*Your task*
Only the number is wanted: how many lines below contain "time"?

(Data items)

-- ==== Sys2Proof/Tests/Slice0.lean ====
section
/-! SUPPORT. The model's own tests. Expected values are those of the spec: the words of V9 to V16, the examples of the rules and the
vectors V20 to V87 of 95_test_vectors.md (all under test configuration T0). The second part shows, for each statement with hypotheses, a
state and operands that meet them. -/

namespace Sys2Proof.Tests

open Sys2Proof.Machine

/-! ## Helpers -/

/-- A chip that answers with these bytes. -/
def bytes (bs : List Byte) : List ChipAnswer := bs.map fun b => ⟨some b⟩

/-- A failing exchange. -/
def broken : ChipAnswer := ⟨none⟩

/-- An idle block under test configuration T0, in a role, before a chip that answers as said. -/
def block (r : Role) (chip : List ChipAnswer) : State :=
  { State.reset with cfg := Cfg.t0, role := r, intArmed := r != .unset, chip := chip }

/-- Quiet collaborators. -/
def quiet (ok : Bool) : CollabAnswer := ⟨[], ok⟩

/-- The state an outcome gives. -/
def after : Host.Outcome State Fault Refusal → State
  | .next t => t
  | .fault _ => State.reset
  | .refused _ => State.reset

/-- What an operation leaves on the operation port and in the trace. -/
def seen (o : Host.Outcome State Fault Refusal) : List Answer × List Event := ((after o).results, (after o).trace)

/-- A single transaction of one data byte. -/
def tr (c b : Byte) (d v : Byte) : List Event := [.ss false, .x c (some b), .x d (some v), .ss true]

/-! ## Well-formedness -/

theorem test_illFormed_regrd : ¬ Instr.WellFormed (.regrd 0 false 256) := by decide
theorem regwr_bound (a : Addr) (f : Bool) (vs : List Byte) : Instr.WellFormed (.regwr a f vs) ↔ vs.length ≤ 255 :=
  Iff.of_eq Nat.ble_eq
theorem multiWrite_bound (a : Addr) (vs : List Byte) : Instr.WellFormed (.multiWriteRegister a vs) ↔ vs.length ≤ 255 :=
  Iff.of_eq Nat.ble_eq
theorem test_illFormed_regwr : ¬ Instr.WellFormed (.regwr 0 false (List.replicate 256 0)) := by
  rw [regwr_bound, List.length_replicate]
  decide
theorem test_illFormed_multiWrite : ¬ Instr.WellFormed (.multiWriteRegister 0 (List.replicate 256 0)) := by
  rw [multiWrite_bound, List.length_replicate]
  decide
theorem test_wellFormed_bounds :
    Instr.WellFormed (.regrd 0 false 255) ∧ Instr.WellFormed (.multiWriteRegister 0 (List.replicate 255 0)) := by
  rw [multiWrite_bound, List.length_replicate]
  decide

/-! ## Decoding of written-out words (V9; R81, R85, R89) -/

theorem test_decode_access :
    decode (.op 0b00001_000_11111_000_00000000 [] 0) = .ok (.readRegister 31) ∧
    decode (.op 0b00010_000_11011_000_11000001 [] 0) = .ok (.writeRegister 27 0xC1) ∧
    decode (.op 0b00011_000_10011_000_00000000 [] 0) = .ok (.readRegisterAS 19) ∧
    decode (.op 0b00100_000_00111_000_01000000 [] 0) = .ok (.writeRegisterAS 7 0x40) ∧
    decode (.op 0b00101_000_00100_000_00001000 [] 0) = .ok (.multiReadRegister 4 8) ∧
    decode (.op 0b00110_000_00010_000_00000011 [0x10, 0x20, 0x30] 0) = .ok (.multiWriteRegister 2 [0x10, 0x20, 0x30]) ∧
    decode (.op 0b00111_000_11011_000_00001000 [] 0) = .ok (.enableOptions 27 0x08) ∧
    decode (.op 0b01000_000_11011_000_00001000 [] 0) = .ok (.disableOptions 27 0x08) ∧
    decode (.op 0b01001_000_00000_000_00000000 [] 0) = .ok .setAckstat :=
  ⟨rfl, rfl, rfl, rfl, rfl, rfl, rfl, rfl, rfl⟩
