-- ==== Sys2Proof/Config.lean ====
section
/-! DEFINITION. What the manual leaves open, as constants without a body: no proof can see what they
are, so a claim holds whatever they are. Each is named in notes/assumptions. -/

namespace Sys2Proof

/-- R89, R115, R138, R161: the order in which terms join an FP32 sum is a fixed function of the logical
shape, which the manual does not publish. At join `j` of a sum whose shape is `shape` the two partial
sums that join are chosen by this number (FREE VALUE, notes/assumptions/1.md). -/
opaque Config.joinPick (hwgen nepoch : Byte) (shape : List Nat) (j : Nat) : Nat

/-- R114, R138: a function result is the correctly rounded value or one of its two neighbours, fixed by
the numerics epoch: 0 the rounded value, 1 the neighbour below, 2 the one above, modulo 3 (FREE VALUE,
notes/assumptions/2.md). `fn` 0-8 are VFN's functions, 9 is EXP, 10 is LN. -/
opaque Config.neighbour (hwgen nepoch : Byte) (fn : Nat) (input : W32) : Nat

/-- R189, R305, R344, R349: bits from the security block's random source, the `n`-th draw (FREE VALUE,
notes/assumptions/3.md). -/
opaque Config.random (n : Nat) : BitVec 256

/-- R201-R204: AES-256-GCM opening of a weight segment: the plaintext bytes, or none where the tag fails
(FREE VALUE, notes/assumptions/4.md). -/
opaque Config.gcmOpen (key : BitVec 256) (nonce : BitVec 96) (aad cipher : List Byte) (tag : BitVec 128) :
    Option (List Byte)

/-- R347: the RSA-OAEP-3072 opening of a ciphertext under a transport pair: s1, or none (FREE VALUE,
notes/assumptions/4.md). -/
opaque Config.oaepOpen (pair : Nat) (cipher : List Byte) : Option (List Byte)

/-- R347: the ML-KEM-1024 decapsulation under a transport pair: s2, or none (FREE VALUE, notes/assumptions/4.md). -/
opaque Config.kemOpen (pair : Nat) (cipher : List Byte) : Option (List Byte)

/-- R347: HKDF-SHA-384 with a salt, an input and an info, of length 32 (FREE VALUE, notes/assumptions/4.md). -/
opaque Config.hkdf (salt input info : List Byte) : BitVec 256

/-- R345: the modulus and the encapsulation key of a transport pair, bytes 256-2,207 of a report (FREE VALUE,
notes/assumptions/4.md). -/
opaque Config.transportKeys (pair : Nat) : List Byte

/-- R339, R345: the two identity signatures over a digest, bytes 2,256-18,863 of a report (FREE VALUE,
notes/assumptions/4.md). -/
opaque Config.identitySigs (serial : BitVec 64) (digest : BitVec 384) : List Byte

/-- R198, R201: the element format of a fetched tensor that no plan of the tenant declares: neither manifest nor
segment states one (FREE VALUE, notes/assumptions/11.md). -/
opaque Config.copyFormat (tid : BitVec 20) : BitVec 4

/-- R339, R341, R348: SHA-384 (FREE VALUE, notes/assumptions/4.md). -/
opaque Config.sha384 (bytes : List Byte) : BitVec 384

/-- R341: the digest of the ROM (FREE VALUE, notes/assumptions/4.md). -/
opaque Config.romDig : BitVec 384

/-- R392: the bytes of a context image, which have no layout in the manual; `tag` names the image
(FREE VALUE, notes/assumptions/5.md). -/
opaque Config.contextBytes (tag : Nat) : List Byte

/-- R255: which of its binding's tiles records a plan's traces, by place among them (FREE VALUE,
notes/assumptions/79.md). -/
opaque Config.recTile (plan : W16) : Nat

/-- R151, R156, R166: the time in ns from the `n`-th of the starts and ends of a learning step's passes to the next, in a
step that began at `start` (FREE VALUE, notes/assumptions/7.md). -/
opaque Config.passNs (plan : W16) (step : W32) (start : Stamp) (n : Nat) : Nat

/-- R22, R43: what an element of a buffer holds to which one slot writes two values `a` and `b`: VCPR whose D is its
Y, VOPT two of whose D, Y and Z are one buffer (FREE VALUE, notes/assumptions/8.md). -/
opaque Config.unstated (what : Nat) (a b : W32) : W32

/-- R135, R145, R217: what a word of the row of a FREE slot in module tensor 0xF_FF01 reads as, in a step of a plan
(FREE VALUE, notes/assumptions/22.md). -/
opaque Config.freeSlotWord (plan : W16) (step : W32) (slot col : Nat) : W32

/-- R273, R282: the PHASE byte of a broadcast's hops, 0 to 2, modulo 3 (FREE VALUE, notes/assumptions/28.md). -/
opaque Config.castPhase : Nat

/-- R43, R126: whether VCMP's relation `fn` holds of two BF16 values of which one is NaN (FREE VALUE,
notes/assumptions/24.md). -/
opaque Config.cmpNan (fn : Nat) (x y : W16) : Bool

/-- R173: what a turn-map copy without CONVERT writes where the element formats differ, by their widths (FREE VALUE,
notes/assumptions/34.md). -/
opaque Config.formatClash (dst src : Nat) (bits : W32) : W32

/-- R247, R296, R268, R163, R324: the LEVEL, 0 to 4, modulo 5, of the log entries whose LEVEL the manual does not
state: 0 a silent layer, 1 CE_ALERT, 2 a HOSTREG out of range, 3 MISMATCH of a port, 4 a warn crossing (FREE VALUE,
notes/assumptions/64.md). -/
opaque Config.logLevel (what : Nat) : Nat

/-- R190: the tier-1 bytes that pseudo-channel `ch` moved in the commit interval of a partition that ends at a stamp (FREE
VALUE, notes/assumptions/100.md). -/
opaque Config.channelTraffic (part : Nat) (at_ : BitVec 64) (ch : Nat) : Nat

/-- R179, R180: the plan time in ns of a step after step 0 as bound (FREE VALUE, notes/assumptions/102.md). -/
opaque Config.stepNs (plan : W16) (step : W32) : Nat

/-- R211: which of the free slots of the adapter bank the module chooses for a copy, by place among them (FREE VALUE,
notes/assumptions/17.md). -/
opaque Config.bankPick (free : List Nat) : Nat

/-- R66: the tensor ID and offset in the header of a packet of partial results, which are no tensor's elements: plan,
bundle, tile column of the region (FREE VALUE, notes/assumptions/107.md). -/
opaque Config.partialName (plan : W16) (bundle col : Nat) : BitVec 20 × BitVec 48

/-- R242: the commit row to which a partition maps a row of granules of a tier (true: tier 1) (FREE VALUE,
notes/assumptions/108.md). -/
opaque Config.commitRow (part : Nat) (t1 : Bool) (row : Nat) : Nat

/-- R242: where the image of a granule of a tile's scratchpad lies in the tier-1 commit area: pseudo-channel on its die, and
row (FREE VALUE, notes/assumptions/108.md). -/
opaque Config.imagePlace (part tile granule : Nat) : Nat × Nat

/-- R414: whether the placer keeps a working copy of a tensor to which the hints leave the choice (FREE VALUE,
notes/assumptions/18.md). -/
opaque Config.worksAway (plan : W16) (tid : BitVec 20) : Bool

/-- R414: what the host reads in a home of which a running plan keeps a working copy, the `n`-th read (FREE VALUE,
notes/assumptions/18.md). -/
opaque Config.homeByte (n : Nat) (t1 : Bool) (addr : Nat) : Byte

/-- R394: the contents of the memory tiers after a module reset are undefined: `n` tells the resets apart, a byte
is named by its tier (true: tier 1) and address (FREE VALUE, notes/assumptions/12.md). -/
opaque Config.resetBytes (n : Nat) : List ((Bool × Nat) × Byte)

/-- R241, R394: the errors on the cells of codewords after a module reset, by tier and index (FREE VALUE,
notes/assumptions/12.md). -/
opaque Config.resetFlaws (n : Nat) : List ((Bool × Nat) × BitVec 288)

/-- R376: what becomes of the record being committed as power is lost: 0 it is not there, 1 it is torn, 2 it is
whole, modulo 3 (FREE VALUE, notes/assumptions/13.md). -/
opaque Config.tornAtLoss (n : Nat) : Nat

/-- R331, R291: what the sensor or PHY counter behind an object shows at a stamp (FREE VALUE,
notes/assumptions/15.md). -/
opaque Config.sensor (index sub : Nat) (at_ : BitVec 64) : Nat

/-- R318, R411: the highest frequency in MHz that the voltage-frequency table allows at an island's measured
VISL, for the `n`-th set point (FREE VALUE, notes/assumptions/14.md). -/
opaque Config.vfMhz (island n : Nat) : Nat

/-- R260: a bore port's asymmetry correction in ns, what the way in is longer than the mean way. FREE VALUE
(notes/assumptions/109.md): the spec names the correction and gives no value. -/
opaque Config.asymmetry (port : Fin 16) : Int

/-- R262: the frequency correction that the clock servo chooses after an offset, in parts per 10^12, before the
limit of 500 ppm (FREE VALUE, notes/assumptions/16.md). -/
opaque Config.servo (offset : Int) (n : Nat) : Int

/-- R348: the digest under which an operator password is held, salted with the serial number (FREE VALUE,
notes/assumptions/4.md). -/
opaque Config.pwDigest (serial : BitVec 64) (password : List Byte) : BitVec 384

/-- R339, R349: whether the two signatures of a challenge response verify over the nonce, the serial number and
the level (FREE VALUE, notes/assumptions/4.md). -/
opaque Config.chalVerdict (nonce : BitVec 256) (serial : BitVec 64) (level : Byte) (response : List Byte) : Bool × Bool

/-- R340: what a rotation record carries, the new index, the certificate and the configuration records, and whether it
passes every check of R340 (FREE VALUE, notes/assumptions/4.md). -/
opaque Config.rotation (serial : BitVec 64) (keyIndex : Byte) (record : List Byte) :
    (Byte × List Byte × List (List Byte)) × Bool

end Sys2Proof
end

*Answer*
2